The SouthSci STEM Monitoring Microbes project was a collaboration between six schools in Tāmaki (Auckland) and scientists from the University of Auckland’s Medical and Health Sciences Faculty and the School of Biological Sciences.

SouthSci is an initiative of COMET Auckland – Te Hononga Akoranga and the Government’s Curious Minds programme – He Whenua Hihiri i te Mahara.

SouthSci aims to show young people in South Auckland the value of science skills and highlight potential career pathways.

The project’s focus was on the Omaru River in the Auckland suburb of Glen Innes. Students from the six schools chosen partnered with the University of Auckland’s Genomics into Medicine programme to use DNA technology to explore the diversity of life associated with the awa (river).

This gave them an insight into biological and environmental sciences.

Environmental DNA, or eDNA, refers to all the tiny traces of genetic material left behind in the air, water or soil when living things interact with their environment.
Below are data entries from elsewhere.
-- ==== Sys2Proof/Machine/Registers.lean ====
section
/-! DEFINITION. The register fields the spec names (one definition per field, at the bits of its register
table, with its width and reset value and the region whose power-on or reset clears it), the severity
nibbles, and the named internal quantities the rules give the blocks. -/

namespace Sys2Proof.Machine

/-- The region a field belongs to, which says what resets it (R26, R299, R361, R432, R439, R447). -/
inductive Home where
  | host | net | sa | aon | field | fieldAon | md | mdP | nv
deriving DecidableEq, Repr

/-- The number of a region in a field key. -/
def Home.code : Home → Nat
  | .host => 0 | .net => 1 | .sa => 2 | .aon => 3 | .field => 4 | .fieldAon => 5 | .md => 6 | .mdP => 7 | .nv => 8

/-- A register field: region, byte address of its register, least significant bit, width, reset value. -/
structure Fld where
  home : Home
  addr : Nat
  lsb : Nat
  width : Nat
  reset : Nat
deriving DecidableEq, Repr

/-- The key under which a field is stored: region, then address, then bit. -/
def Fld.key (f : Fld) : Nat := f.home.code * 2 ^ 48 + f.addr * 32 + f.lsb
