-- ==== Sys2Proof/Machine/Ops.lean ====
section
/-! DEFINITION. The named operations over registers, memory, queues and lanes. -/

namespace Sys2Proof

/-- The lane of a number. -/
def laneNumbered (n : Nat) : LaneId := if n % 3 = 0 then .a else if n % 3 = 1 then .b else .c

/-- Lanes a variant fits (R1). -/
def Variant.fitted (v : Variant) (l : LaneId) : Bool := match v, l with
  | .d, .c => false
  | _, _ => true

/-- Mask of the fitted lanes, LANES_FITTED (R14). -/
def Variant.mask (v : Variant) : Nat := match v with
  | .t => 7
  | .d => 3

/-- The number of fitted lanes. -/
def Variant.lanes (v : Variant) : Nat := match v with
  | .t => 3
  | .d => 2

/-- The lanes a variant fits, in order. -/
def Variant.list (v : Variant) : List LaneId := match v with
  | .t => [.a, .b, .c]
  | .d => [.a, .b]

end Sys2Proof

namespace Sys2Proof.Machine

/-! ### Sorted maps by key -/

/-- The value listed under a key. -/
def mapGet {α : Type} (m : List (Nat × α)) (k : Nat) : Option α :=
  match m with
  | [] => none
  | (a, v) :: r => if a = k then some v else mapGet r k

/-- The map with `v` listed under `k`, keys rising. -/
def mapSet {α : Type} (m : List (Nat × α)) (k : Nat) (v : α) : List (Nat × α) :=
  match m with
  | [] => [(k, v)]
  | (a, w) :: r => if k < a then (k, v) :: (a, w) :: r else if a = k then (k, v) :: r else (a, w) :: mapSet r k v

/-- The map with nothing listed under `k`. -/
def mapErase {α : Type} (m : List (Nat × α)) (k : Nat) : List (Nat × α) := m.filter (fun e => e.1 ≠ k)

/-- Keys strictly rising. -/
abbrev mapSorted {α : Type} (m : List (Nat × α)) : Prop := m.Pairwise (fun x y => x.1 < y.1)

/-! ### Register fields -/

/-- The value of a field. -/
def Store.rd (s : Store) (f : Fld) : Nat := (mapGet s f.key).getD f.reset

/-- The store with a field written; bits beyond the field's width are dropped. -/
def Store.wr (s : Store) (f : Fld) (v : Nat) : Store :=
  if v % 2 ^ f.width = f.reset then mapErase s f.key else mapSet s f.key (v % 2 ^ f.width)

/-- The store with every field of one region at its reset value. -/
def Store.resetHome (s : Store) (h : Home) : Store := s.filter (fun e => e.1 / 2 ^ 48 ≠ h.code)

/-- The value of a field of the lane. -/
def Lane.rd (L : Lane) (f : Fld) : Nat := L.regs.rd f

/-- A field read as two's complement. -/
def Lane.rdI (L : Lane) (f : Fld) : Int := toInt f.width (L.regs.rd f)

/-- A one-bit field read as a truth value. -/
def Lane.on (L : Lane) (f : Fld) : Bool := L.regs.rd f ≠ 0

/-- The lane with a field written. -/
def Lane.wr (L : Lane) (f : Fld) (v : Nat) : Lane := { L with regs := L.regs.wr f v }

/-- The lane with a signed field written. -/
def Lane.wrI (L : Lane) (f : Fld) (v : Int) : Lane := L.wr f (ofInt f.width v)

/-- The lane with a field set to 1. -/
def Lane.set (L : Lane) (f : Fld) : Lane := L.wr f 1

/-- The lane with a field cleared. -/
def Lane.clr (L : Lane) (f : Fld) : Lane := L.wr f 0

/-- The lane with a truth value written to a field. -/
def Lane.put (L : Lane) (f : Fld) (b : Bool) : Lane := L.wr f (bit b)

/-- The lane with bit `k` of a field written. -/
def Lane.putBit (L : Lane) (f : Fld) (k : Nat) (b : Bool) : Lane := L.wr f (Sys2Proof.putBit (L.rd f) k b)

/-- Bit `k` of a field. -/
def Lane.bitOf (L : Lane) (f : Fld) (k : Nat) : Bool := (L.rd f).testBit k

/-- The lane with a counter raised by `n`, saturating at its largest value. -/
def Lane.add (L : Lane) (f : Fld) (n : Nat) : Lane := L.wr f (min (L.rd f + n) (2 ^ f.width - 1))

/-- The lane with a counter raised by one, saturating at its largest value. -/
def Lane.inc (L : Lane) (f : Fld) : Lane := L.add f 1

/-- The lane with a saturating value written. -/
def Lane.sat (L : Lane) (f : Fld) (v : Nat) : Lane := L.wr f (min v (2 ^ f.width - 1))

/-- Apply `g` when `b` holds. -/
def Lane.iff (L : Lane) (b : Bool) (g : Lane → Lane) : Lane := if b then g L else L

/-- A value nothing constrains, below `2 ^ w`, and the lane with its counter advanced. (DESIGN CHOICE, assumption 8) -/
def Lane.fresh (L : Lane) (w : Nat) : Nat × Lane :=
  ((Config.freeValue L.free).toNat % 2 ^ w, { L with free := L.free + 1 })

/-- The lane with a value nothing constrains in a field. (DESIGN CHOICE, assumption 8) -/
def Lane.wrFree (L : Lane) (f : Fld) : Lane := (L.fresh f.width).2.wr f (L.fresh f.width).1

/-- Repeat `g` for 0 to `n - 1`. -/
def Lane.forN (L : Lane) (n : Nat) (g : Nat → Lane → Lane) : Lane := (List.range n).foldl (fun K i => g i K) L

/-! ### Memory -/

/-- The byte at an address of a memory whose unlisted addresses read as `d`. -/
def Memory.byte (m : Memory) (d : Byte) (a : Nat) : Byte := (mapGet m a).getD d

/-- The memory with a byte written. -/
def Memory.setByte (m : Memory) (d : Byte) (a : Nat) (v : Byte) : Memory := if v = d then mapErase m a else mapSet m a v

/-- Addresses rising, and no cell equal to what an unlisted address reads as. -/
abbrev Memory.wf (m : Memory) (d : Byte) : Prop := mapSorted m ∧ ∀ c ∈ m, c.2 ≠ d

/-- `n` bytes from an address, lowest address first. -/
def Memory.bytes (m : Memory) (d : Byte) (a n : Nat) : List Byte := (List.range n).map (fun i => m.byte d (a + i))

/-- The little-endian number of `n` bytes (R4). -/
def Memory.num (m : Memory) (d : Byte) (a n : Nat) : Nat :=
  (m.bytes d a n).foldr (fun b t => b.toNat + 256 * t) 0

/-- The memory with bytes written from an address. -/
def Memory.setBytes (m : Memory) (d : Byte) (a : Nat) (bs : List Byte) : Memory :=
  match bs with
  | [] => m
  | b :: r => (m.setByte d a b).setBytes d (a + 1) r

/-- The bytes of a number, lowest first. -/
def bytesOf (n v : Nat) : List Byte := (List.range n).map (fun i => BitVec.ofNat 8 (v / 256 ^ i))

/-- The little-endian number of bytes. -/
def numOf (bs : List Byte) : Nat := bs.foldr (fun b t => b.toNat + 256 * t) 0

/-- The memory with an `n`-byte number written. -/
def Memory.setNum (m : Memory) (d : Byte) (a n v : Nat) : Memory := m.setBytes d a (bytesOf n v)

/-- What an unlisted byte of SRAM, TCM and Squirrel reads as: the zero of the memory initialisation of R360.
(DESIGN CHOICE, assumption 7) -/
def ramDefault : Byte := 0

/-- What an unlisted byte of a NOR reads as: the erased state. (DESIGN CHOICE, assumption 7) -/
def norDefault : Byte := 0xFF

/-- The key of a pair's TCM view (R5): offset `off` of pair `p`. (DESIGN CHOICE, assumption 17) -/
def tcmAddr (p off : Nat) : Nat := 2 ^ 32 * (p + 1) + off

/-- A little-endian word of the lane's memory. -/
def Lane.memWord (L : Lane) (a n : Nat) : Nat := L.mem.num ramDefault a n

/-- The lane with a number written to memory. -/
def Lane.setMem (L : Lane) (a n v : Nat) : Lane := { L with mem := L.mem.setNum ramDefault a n v }

/-- A little-endian word of the lane's NOR. -/
def Lane.norWord (L : Lane) (a n : Nat) : Nat := L.nor.num norDefault a n

/-! ### CRC-32C (R301, R368) -/

/-- One bit of CRC-32C, reflected polynomial 0x82F6_3B78 of 0x1EDC_6F41. -/
def crcBit (c : Nat) : Nat := if c % 2 = 1 then (c / 2) ^^^ 0x82F63B78 else c / 2

/-- CRC-32C over one more byte. -/
def crcByte (c : Nat) (b : Byte) : Nat :=
  crcBit (crcBit (crcBit (crcBit (crcBit (crcBit (crcBit (crcBit (c ^^^ b.toNat))))))))

/-- CRC-32C register over more bytes. -/
def crcBytes (c : Nat) (bs : List Byte) : Nat := bs.foldl crcByte c

/-- The initial value of the CRC register. -/
def crcInit : Nat := 0xFFFFFFFF

/-- The CRC-32C of bytes (R332). -/
def crc32c (bs : List Byte) : Nat := crcBytes crcInit bs ^^^ 0xFFFFFFFF

/-! ### Lanes of the package -/

/-- The number of this lane. -/
def Lane.me (L : Lane) : Nat := L.strap.id.num

/-- The numbers of the other fitted lanes. -/
def Lane.siblings (L : Lane) : List Nat := (L.strap.variant.list.map LaneId.num).filter (· ≠ L.me)

/-- A lane of the package. -/
def State.lane (s : State) (l : LaneId) : Lane := match l with
  | .a => s.a
  | .b => s.b
  | .c => s.c

/-- The package with a lane replaced; the wired identity of the lane stays (R14). -/
def State.setLane (s : State) (l : LaneId) (L : Lane) : State := match l with
  | .a => { s with a := { L with strap := s.a.strap } }
  | .b => { s with b := { L with strap := s.b.strap } }
  | .c => { s with c := { L with strap := s.c.strap } }

/-- The outcome of a command to one lane: its effect on that lane, and none where the lane is not fitted (R2). (DEDUCED, assumption 15) -/
def State.onLane (s : State) (l : LaneId) (g : Lane → Lane) : State :=
  if s.variant.fitted l then s.setLane l (g (s.lane l)) else s

/-- The outcome of a command to the management die. -/
def State.onMd (s : State) (g : Md → Md) : State := { s with md := g s.md }

/-! ### Time -/

/-- Lane time in ns. -/
def Lane.now (L : Lane) : Nat := L.rd Int.laneTime

/-- Field timebase in 1 ns half-ticks. -/
def Lane.ftb (L : Lane) : Nat := L.rd Int.fieldTime

/-- The LFO tick count. -/
def Lane.lfo (L : Lane) : Nat := L.rd BST_TICK.TICK

/-- A timestamp of the host die and its TCLK mark: lane time while the root PLL is locked, else LFO ticks (R294). -/
def Lane.stamp (L : Lane) : Nat × Nat := if L.on CKG_STATUS.PLL_LOCK then (L.now, 0) else (L.lfo, 1)

/-! ### Raising faults and events -/

/-- A block of the host die reports one occurrence of a source to the collector (R287, R288). (DEDUCED, assumption 20) -/
def Lane.raise (L : Lane) (src : Nat) : Lane := { L with inbox := L.inbox ++ [⟨src, false, 1, 0⟩] }

/-- A dozing pair wakes; NAP ends with it, and an entry under way is to be aborted at its next abort point; past N4 and at
level 2 an ordinary wake has no effect (R420, R425). -/
def Lane.wakePair (L : Lane) (p : Nat) : Lane :=
  if ! L.bitOf PSC_STATUS.DOZED p || L.on Int.pscN4 || L.rd PSC_STATUS.LEVEL_NOW = 2 then L else
  let K := (L.putBit PSC_STATUS.DOZED p false).iff (L.rd PSC_STATUS.STAGE ≠ 0) (fun K => K.set Int.wakePend)
  K.iff (K.rd PSC_STATUS.LEVEL_NOW = 1) (fun J => (J.wr PSC_STATUS.LEVEL_NOW 0).wr PSC_STATUS.CORE 0)

/-- An event reaches the event inputs of a pair in service, one that is neither fenced nor withdrawn (R374); a dozing pair that
enables it wakes (R420). (DESIGN CHOICE, assumption 14) -/
def Lane.eventTo (L : Lane) (p ev : Nat) : Lane :=
  if L.rd (LSC_PAIR_STATUS.STATE p) = 3 || L.rd (LSC_PAIR_STATUS.STATE p) = 5 then L else
  (L.putBit (Int.events p) ev true).iff (Config.eventEnabled p ev) (fun K => K.wakePair p)

/-- A level-sensitive event stands at the pairs of a mask while `on` holds, and is lowered at the others (R289, R374). -/
def Lane.level (L : Lane) (ev mask : Nat) (on : Bool) : Lane :=
  L.forN 4 (fun p K => if on && mask.testBit p then K.eventTo p ev else K.putBit (Int.events p) ev false)

/-- Whether a level-sensitive event that the pair enables stands at it: BGR_EVT, CAN_EVT or COU_EVT (R374). -/
def Lane.levelStands (L : Lane) (p : Nat) : Bool :=
  [24, 26, 27].any (fun ev => L.bitOf (Int.events p) ev && Config.eventEnabled p ev)

/-- An event of the host die reaches every pair (R374). -/
def Lane.event (L : Lane) (ev : Nat) : Lane := L.forN 4 (fun p K => K.eventTo p ev)

/-- A bus error to the issuing pair, host event 1 (R6, R304, R374). -/
def Lane.busError (L : Lane) (p : Nat) : Lane := L.eventTo p 1

/-- A log record is sent to the management die; without the link or a credit it is dropped and counted (R449, R461). -/
def Lane.sendMbx (L : Lane) (m : MbxUp) : Lane :=
  if L.on MBX_STATUS.LINK ∧ L.mbxUp.length < 8 then { L with mbxUp := L.mbxUp ++ [m] } else L.inc MBX_CNT.DROPPED

/-- The log record of an event of this lane (R448): type, qualifier, identity and data. -/
def Lane.logRecord (L : Lane) (type qual ident : Nat) (data : List Nat) : LogRecord :=
  { type := type, origin := L.me + 4 * L.stamp.2, qual := qual, ident := ident, time := L.stamp.1, data := data }

/-! ### The Couch -/

/-- In the prepare stage of an entry to level 2 or 3 the COU and the Felt ports issue no new item (R422). (DEDUCED, assumption 74) -/
def Lane.portsClosed (L : Lane) : Bool := L.rd PSC_STATUS.STAGE = 1 && 2 ≤ L.rd Int.pscAsk

/-- Items leave the COU queue while credits are held and the port is open (R306, R422). (DESIGN CHOICE, assumption 26) -/
def Lane.pump (L : Lane) : Lane :=
  let n := if L.portsClosed then 0 else min (L.rd COU_STATUS.CREDITS) L.couQueue.length
  let K : Lane := { L with down := L.down ++ L.couQueue.take n, couQueue := L.couQueue.drop n }
  (K.wr COU_STATUS.CREDITS (L.rd COU_STATUS.CREDITS - n)).wr COU_STATUS.OUTSTANDING (L.rd COU_STATUS.OUTSTANDING + n)

/-- The host die queues an item for the field die; nothing is sent while no epoch is agreed (R304, R306). -/
def Lane.toField (L : Lane) (i : DownItem) : Lane :=
  if L.on COU_STATUS.LINK then { L with couQueue := L.couQueue ++ [i] }.pump else L

/-- The field die takes the first item of the ordered channel, and its credit starts back (R306). (DEDUCED, assumption 25) -/
def Lane.takeDown (L : Lane) : Lane := { L with down := L.down.drop 1, downCredits := L.downCredits ++ [false] }

/-- Items of the field die leave their queue while it holds credits (R306). (DESIGN CHOICE, assumption 27) -/
def Lane.pumpUp (L : Lane) : Lane :=
  let n := min (L.rd Int.fieldCredits) L.upQueue.length
  let K : Lane := { L with up := L.up ++ L.upQueue.take n, upQueue := L.upQueue.drop n }
  (K.wr Int.fieldCredits (L.rd Int.fieldCredits - n)).wr Int.fieldOut (L.rd Int.fieldOut + n)

/-- The field die sends an item on its ordered channel (R302, R306). (DESIGN CHOICE, assumption 27) -/
def Lane.toHost (L : Lane) (i : UpItem) : Lane := if L.on Int.fieldLink then { L with upQueue := L.upQueue ++ [i] }.pumpUp else L

/-- The host die takes the first item of the field die's ordered channel, and its credit starts back (R306). -/
def Lane.takeUp (L : Lane) : Lane := { L with up := L.up.drop 1 }.wr Int.upBack (L.rd Int.upBack + 1)

/-- A credit reaches the field die (R306). -/
def Lane.fieldCredit (L : Lane) : Lane :=
  ((L.wr Int.fieldCredits (min 16 (L.rd Int.fieldCredits + 1))).wr Int.fieldOut (L.rd Int.fieldOut - 1)).pumpUp

/-- A field event item is sent to the host die (R302, R374). (DEDUCED, assumption 32) -/
def Lane.fieldEvent (L : Lane) (kind axis index cause : Nat) : Lane := L.toHost (.event kind axis index cause)

/-- The fault message of a field source as it now stands: its CUM and the instant of its oldest occurrence not yet
acknowledged (R292). -/
def Lane.fieldMsg (L : Lane) (src : Nat) : FieldMsg :=
  ⟨src, L.rd (Int.cum src), ((L.occurrences.find? (fun m => m.src == src)).map (fun m => m.ftb)).getD L.ftb, false⟩

/-- A fault message leaves on the path its severity has: urgent for S3 and S4, else ordered (R302). -/
def Lane.sendFault (L : Lane) (m : FieldMsg) : Lane :=
  if L.on Int.fieldLink && decide (3 ≤ L.rd (FBG_SEV.SEV m.src)) then { L with urgent := L.urgent ++ [m] } else L.toHost (.fault m)

/-- Undelivered occurrences are those since the last acknowledged count (R292, R300). -/
def Lane.syncBacklog (L : Lane) : Lane :=
  let open_ := (List.range 64).map (fun i => (L.rd (Int.cum (0x60 + i)) + 65536 - L.rd (Int.acked (0x60 + i))) % 65536)
  (L.sat FBG_STATUS.BACKLOG (open_.filter (· ≠ 0)).length).sat FBG_STATUS.UNDELIV open_.sum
However, part way through initial planning, teachers and scientists quickly realised that there was a lot more learning needed before the project could begin.

They realised that years 7-8 students (intermediate age) had limited exposure to cellular biology and only vague conceptions of what DNA was.

The project team then decided to use the ‘scaffolding’ approach by starting with the basics then building students’ knowledge and confidence with genomics over time.

New teaching resources created

Out of this work new genomics teaching resources have been developed for Years 7-8 and years 11-13 (senior high school). These resources have been made freely available and enable all biology teachers throughout Aotearoa to give students a window on some of the most important advances in modern biology.

Genomics is the study of genomes, which comprises all the DNA belonging to all living things on earth.

More than 280 students from Saint Pius X School, Point England School, Tamaki Primary School, Glen Innes Primary School, Glenbrae School and Tamaki College took part in the two-year programme.

Dr Thierry Lints, a genomics scientist with the University of Auckland, and Dr Jannie van Hees, a literacy expert, worked with teachers to develop a complete introductory biology and genomics programme.

College too late for science interest

Dr Lints was a neuroscientist in the United States but also a trained secondary school teacher. He came up with the concept and wrote the proposal to seek SouthSci funding as he was keen to get children more interested in science at intermediate school level.

He says that experience has shown that if engaging in science is left until high school, it can be too late because students are already beginning to opt for other subjects.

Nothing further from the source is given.